DESCRIPTION OF THE TASK – Looking at the entries underneath, work out how many lines contain "hlaunch". Write only that number.

+++ DATA FOR PROCESSING

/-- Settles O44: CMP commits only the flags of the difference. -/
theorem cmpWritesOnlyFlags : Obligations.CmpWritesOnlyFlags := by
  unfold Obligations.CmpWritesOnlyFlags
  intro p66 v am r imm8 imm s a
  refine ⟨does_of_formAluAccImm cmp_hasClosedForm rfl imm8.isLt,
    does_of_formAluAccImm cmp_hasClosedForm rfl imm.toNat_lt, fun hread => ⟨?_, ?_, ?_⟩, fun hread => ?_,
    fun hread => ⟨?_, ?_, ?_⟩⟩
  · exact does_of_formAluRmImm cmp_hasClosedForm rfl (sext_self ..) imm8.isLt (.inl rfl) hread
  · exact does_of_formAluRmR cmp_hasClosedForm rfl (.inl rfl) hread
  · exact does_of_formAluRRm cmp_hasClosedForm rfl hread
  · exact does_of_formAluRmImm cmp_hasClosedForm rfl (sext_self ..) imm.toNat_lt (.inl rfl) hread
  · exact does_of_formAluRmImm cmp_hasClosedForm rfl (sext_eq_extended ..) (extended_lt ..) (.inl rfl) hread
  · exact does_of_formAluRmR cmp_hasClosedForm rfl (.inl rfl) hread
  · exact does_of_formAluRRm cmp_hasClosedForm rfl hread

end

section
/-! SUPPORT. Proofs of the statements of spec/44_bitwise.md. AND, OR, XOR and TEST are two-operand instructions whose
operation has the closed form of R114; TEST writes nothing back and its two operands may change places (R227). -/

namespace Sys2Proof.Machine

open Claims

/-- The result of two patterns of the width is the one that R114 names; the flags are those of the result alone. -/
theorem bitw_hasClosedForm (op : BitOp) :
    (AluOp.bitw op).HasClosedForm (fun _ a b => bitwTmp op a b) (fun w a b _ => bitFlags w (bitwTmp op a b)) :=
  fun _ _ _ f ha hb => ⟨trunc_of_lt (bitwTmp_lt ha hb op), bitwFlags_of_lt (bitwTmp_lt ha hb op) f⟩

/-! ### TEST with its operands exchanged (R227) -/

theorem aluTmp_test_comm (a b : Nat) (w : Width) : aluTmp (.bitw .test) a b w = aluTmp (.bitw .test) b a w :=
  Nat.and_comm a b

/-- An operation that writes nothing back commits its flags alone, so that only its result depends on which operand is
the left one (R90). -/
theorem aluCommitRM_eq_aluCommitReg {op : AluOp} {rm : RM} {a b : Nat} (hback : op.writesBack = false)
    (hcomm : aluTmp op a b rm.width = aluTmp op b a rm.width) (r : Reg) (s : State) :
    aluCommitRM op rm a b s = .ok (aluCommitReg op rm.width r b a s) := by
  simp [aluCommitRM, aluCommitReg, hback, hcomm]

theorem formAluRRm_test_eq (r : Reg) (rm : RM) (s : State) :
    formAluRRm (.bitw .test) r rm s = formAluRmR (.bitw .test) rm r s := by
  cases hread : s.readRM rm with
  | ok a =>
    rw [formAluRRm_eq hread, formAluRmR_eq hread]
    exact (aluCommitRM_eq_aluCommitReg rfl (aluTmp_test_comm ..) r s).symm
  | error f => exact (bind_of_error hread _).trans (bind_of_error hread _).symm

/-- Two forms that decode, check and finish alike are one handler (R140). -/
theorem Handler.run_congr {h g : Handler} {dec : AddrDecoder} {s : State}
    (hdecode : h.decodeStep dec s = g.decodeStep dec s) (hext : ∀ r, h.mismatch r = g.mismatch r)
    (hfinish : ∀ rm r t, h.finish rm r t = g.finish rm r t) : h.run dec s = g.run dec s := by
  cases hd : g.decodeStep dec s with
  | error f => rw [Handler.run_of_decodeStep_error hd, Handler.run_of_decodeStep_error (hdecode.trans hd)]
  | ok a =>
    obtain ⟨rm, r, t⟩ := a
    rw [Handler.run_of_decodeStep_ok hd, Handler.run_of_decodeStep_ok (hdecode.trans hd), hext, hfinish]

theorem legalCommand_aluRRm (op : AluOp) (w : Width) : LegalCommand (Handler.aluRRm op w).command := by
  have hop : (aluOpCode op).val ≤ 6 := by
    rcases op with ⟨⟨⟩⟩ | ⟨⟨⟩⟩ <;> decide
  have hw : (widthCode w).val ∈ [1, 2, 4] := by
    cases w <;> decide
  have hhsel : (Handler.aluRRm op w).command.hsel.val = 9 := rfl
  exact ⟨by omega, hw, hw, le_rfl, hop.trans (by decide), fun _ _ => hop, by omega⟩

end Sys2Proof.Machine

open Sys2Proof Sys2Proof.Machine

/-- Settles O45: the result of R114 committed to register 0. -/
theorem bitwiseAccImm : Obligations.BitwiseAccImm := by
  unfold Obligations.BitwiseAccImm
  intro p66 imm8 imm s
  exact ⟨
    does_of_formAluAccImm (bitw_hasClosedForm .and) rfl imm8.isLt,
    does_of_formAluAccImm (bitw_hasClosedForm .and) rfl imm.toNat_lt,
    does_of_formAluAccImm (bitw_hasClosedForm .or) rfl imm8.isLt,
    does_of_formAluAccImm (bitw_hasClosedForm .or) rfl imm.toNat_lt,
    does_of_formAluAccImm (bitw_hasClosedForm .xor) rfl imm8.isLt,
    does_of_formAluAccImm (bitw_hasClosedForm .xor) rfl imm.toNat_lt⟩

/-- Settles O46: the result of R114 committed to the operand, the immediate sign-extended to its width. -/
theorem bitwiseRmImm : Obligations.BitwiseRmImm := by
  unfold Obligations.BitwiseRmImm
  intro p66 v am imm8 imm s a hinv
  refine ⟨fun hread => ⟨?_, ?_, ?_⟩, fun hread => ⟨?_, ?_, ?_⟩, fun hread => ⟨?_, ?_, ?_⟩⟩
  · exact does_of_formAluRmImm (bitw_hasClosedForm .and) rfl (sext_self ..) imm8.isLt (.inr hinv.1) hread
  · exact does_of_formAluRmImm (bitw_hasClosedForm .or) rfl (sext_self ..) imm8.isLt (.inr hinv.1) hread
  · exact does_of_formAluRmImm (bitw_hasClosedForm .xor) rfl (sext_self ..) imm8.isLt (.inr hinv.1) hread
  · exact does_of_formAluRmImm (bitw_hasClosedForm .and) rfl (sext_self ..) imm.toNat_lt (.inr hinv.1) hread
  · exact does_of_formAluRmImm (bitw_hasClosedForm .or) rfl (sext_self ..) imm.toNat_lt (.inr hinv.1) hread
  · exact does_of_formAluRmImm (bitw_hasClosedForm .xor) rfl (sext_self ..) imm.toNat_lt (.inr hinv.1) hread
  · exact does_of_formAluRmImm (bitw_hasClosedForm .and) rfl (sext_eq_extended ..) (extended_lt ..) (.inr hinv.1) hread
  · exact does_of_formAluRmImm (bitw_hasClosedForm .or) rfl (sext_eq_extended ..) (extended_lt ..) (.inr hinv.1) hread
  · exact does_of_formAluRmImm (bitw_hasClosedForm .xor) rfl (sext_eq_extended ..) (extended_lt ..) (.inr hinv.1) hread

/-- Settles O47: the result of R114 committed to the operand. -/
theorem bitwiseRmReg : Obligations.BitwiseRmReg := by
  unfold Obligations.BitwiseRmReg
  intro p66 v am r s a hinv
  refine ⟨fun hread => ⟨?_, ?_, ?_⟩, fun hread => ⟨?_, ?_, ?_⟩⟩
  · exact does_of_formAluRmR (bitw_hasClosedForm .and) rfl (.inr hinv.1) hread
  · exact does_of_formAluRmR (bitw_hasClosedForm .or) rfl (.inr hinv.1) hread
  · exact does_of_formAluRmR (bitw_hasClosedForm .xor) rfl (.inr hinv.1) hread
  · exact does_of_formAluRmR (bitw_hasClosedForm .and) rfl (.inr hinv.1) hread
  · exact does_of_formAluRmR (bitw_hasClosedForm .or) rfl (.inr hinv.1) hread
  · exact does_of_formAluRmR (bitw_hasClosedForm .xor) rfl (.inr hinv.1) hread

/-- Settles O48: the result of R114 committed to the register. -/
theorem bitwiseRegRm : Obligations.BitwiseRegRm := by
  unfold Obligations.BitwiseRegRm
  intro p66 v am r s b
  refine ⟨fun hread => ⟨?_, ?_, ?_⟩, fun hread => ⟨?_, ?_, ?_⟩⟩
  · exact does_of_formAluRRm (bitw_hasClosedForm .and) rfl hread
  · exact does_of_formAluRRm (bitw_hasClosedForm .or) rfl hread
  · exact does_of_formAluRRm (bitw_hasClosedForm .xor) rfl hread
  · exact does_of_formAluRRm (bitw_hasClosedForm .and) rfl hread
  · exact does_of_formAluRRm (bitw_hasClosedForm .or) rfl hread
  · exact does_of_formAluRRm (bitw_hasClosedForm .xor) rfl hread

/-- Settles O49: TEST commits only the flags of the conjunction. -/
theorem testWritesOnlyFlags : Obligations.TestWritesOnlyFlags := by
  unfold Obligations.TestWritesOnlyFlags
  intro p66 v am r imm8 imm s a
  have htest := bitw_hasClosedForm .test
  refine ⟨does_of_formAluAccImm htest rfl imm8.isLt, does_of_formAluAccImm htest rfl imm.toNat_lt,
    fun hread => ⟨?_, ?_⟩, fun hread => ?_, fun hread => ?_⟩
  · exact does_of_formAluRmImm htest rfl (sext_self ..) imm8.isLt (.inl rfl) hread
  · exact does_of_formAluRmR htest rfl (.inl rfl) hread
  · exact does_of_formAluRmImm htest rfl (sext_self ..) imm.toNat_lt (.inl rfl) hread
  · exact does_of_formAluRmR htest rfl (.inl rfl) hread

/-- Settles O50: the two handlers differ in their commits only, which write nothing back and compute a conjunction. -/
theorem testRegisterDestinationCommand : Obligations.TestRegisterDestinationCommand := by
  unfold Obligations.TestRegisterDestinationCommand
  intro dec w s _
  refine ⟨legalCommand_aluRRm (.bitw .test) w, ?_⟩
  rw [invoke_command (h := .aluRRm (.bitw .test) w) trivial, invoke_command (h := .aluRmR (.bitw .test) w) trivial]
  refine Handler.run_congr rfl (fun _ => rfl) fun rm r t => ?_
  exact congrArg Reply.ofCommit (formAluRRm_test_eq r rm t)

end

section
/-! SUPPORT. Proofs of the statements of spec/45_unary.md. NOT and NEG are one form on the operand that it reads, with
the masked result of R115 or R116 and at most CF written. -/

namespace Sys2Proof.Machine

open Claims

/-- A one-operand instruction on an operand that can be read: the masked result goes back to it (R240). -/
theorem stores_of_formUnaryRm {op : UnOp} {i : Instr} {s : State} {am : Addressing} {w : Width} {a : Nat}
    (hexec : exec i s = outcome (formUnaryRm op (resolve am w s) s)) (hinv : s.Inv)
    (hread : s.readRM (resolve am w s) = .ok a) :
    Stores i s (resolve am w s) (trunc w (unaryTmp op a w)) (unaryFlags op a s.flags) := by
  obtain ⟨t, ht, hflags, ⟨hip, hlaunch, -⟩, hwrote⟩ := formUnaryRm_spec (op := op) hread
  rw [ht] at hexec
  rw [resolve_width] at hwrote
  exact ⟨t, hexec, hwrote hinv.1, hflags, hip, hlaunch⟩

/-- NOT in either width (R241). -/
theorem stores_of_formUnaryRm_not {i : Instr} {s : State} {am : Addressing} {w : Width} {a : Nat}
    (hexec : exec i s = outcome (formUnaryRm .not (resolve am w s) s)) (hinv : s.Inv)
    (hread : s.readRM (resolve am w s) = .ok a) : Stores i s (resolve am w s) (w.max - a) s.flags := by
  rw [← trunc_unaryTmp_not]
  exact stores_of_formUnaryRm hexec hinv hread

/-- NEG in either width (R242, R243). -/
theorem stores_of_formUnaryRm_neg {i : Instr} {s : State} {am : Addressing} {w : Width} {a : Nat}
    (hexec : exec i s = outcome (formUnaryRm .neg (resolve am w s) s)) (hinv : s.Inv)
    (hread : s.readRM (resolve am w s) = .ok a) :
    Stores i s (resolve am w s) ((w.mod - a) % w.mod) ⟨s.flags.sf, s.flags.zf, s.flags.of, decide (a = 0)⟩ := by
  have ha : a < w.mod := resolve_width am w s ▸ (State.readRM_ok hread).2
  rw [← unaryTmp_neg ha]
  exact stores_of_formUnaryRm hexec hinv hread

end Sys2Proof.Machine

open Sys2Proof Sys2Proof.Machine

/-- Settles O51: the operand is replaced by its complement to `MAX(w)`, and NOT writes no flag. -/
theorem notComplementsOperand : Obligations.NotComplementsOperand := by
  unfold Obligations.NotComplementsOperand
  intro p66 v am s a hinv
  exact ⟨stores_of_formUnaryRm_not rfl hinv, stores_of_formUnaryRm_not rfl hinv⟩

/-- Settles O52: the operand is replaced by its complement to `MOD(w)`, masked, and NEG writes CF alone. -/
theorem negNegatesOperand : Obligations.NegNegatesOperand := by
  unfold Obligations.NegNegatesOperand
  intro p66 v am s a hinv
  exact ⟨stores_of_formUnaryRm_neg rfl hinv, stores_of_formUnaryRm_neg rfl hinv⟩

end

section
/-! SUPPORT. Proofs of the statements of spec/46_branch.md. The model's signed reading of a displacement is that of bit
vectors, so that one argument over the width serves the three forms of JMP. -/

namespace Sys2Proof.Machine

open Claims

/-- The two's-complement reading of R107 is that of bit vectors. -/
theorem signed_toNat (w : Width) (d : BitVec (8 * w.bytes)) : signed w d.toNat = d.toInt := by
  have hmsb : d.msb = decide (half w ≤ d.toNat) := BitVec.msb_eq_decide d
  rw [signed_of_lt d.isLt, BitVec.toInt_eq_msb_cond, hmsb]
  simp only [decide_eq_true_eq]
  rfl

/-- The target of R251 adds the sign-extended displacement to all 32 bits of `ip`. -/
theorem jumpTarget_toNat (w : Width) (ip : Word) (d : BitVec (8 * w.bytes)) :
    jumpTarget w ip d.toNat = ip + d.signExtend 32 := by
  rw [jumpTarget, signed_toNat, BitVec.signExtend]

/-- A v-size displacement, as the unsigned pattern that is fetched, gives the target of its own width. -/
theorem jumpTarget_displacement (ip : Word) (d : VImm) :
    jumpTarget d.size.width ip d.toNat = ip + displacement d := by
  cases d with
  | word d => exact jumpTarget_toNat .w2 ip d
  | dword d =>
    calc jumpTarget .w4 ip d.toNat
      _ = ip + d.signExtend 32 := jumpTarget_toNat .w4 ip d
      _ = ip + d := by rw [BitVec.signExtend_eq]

++++++

TASK OUTPUT – 2